_Records to use_:
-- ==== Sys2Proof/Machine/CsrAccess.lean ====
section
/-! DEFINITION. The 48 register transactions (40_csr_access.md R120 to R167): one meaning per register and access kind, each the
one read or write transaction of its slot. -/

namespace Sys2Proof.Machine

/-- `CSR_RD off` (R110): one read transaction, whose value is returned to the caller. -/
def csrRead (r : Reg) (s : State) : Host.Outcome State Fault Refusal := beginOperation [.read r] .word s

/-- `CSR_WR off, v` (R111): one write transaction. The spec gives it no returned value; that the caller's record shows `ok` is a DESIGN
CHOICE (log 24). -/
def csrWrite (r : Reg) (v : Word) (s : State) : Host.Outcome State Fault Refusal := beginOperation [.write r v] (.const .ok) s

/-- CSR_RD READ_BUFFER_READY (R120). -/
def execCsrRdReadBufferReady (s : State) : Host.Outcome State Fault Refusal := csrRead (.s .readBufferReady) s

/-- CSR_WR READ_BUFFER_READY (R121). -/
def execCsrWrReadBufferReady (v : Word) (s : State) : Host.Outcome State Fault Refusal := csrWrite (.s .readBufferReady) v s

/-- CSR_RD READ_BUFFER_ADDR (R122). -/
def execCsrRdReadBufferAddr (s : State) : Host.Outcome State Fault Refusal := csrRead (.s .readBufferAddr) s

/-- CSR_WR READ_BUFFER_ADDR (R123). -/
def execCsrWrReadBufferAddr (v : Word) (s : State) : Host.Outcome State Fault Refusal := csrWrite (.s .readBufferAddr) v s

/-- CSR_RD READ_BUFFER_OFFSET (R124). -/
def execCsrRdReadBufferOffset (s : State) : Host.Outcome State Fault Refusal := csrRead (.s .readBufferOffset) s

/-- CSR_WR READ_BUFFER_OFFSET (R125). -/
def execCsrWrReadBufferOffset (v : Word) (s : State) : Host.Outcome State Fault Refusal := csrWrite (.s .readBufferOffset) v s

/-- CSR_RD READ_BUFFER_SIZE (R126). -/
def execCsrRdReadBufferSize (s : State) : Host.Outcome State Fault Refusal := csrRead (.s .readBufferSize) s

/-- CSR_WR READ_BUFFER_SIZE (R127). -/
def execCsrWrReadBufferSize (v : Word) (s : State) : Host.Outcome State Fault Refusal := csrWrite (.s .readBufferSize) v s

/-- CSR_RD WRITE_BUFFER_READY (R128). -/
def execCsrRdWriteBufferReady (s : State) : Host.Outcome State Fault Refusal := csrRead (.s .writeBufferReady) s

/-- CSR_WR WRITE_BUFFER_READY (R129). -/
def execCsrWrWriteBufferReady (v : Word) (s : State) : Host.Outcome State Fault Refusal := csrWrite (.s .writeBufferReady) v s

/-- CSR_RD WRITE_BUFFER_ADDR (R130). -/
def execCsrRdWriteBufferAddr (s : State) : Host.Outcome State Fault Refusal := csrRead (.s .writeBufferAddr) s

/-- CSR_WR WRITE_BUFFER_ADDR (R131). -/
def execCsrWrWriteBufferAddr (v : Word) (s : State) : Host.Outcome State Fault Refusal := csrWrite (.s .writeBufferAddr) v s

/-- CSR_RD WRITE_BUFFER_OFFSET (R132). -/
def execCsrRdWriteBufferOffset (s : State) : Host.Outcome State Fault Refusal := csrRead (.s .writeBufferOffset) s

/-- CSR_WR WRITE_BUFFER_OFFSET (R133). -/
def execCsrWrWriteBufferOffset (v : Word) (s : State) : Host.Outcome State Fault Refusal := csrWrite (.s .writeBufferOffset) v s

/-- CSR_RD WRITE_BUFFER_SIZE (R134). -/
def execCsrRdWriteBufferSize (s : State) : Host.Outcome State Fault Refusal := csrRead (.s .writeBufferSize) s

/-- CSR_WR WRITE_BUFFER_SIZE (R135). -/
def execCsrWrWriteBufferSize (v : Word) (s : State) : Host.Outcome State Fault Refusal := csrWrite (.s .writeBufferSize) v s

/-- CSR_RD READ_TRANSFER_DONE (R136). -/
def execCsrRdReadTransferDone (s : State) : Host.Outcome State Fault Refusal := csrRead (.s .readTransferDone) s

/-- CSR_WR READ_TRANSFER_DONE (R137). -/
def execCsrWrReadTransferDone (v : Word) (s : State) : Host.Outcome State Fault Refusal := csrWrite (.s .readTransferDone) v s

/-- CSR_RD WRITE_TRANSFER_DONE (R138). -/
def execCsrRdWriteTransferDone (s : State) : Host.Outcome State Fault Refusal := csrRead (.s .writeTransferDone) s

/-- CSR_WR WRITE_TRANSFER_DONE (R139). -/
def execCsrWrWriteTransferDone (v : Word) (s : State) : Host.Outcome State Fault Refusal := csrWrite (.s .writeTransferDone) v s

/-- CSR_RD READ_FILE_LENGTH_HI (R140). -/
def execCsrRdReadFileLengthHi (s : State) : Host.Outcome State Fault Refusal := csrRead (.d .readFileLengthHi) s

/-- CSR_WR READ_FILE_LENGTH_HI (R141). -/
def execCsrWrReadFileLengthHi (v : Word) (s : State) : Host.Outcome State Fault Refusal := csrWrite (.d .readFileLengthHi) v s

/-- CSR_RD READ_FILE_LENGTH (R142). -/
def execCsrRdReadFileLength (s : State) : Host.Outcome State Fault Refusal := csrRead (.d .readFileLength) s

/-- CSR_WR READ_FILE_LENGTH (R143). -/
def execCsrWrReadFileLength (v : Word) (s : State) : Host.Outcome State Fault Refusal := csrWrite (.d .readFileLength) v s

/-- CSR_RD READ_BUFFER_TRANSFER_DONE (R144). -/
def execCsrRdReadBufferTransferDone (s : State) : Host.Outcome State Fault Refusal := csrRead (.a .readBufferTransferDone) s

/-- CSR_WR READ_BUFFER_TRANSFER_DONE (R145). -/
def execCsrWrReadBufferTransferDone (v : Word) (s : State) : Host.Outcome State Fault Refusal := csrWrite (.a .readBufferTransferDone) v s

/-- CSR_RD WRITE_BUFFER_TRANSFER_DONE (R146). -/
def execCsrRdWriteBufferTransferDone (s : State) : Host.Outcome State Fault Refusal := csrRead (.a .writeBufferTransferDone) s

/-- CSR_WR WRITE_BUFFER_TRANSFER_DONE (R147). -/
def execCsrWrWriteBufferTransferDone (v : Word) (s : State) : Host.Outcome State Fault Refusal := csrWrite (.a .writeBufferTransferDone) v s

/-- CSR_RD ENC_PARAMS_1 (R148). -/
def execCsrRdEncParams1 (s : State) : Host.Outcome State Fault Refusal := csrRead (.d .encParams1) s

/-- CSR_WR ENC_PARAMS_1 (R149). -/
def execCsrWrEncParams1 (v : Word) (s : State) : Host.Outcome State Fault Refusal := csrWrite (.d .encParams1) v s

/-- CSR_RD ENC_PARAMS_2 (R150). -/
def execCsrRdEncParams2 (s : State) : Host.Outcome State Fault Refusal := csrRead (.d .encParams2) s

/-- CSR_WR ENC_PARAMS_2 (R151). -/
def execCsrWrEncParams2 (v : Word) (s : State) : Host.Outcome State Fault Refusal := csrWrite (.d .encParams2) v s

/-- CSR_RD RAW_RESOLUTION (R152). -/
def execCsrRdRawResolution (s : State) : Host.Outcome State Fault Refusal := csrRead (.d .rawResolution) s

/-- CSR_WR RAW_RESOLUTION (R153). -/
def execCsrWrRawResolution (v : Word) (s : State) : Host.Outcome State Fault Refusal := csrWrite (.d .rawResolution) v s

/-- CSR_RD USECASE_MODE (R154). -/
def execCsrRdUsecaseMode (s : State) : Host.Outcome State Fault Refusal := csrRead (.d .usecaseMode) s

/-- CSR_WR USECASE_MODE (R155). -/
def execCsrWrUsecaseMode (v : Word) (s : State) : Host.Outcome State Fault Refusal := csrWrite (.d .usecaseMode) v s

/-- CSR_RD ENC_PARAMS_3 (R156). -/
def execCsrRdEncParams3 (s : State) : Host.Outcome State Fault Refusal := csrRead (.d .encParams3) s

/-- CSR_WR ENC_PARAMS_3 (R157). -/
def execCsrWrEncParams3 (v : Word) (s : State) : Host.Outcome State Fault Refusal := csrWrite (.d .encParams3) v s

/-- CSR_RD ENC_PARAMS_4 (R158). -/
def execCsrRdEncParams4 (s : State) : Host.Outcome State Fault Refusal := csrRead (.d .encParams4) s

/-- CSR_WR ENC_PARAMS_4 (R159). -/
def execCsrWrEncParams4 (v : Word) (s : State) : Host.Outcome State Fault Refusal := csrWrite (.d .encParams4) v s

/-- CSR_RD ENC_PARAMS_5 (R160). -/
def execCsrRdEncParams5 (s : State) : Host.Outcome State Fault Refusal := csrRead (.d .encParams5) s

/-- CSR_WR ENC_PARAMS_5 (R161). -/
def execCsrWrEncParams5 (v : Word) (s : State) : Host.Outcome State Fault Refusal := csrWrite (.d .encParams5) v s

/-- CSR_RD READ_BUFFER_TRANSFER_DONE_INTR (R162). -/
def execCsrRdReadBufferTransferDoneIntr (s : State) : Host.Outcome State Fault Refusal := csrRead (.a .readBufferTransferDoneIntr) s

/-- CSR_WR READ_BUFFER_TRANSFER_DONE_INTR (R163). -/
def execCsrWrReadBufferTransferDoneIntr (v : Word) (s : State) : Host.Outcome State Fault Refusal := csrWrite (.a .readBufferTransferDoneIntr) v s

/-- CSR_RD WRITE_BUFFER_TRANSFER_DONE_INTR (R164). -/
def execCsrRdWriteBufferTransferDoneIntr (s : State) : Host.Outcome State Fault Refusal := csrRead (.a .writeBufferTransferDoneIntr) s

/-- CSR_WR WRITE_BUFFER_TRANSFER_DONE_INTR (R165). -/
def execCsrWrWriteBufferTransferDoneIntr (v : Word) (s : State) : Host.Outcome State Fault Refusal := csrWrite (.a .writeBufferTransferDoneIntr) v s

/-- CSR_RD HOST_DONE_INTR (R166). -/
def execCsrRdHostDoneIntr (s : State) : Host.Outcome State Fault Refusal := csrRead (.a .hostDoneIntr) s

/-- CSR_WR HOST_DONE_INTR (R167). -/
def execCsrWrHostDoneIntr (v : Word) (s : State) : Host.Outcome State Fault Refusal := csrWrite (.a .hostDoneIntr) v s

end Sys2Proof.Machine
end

_Prompt_: Only the lines above from the one with "def execCsrRdEncParams2 (s" through the one with "ENC_PARAMS_5 (R160). -/" should be duplicated, character for character.

_Exercise answer_:
def execCsrRdEncParams2 (s : State) : Host.Outcome State Fault Refusal := csrRead (.d .encParams2) s

/-- CSR_WR ENC_PARAMS_2 (R151). -/
def execCsrWrEncParams2 (v : Word) (s : State) : Host.Outcome State Fault Refusal := csrWrite (.d .encParams2) v s

/-- CSR_RD RAW_RESOLUTION (R152). -/
def execCsrRdRawResolution (s : State) : Host.Outcome State Fault Refusal := csrRead (.d .rawResolution) s

/-- CSR_WR RAW_RESOLUTION (R153). -/
def execCsrWrRawResolution (v : Word) (s : State) : Host.Outcome State Fault Refusal := csrWrite (.d .rawResolution) v s

/-- CSR_RD USECASE_MODE (R154). -/
def execCsrRdUsecaseMode (s : State) : Host.Outcome State Fault Refusal := csrRead (.d .usecaseMode) s

/-- CSR_WR USECASE_MODE (R155). -/
def execCsrWrUsecaseMode (v : Word) (s : State) : Host.Outcome State Fault Refusal := csrWrite (.d .usecaseMode) v s

/-- CSR_RD ENC_PARAMS_3 (R156). -/
def execCsrRdEncParams3 (s : State) : Host.Outcome State Fault Refusal := csrRead (.d .encParams3) s

/-- CSR_WR ENC_PARAMS_3 (R157). -/
def execCsrWrEncParams3 (v : Word) (s : State) : Host.Outcome State Fault Refusal := csrWrite (.d .encParams3) v s

/-- CSR_RD ENC_PARAMS_4 (R158). -/
def execCsrRdEncParams4 (s : State) : Host.Outcome State Fault Refusal := csrRead (.d .encParams4) s

/-- CSR_WR ENC_PARAMS_4 (R159). -/
def execCsrWrEncParams4 (v : Word) (s : State) : Host.Outcome State Fault Refusal := csrWrite (.d .encParams4) v s

/-- CSR_RD ENC_PARAMS_5 (R160). -/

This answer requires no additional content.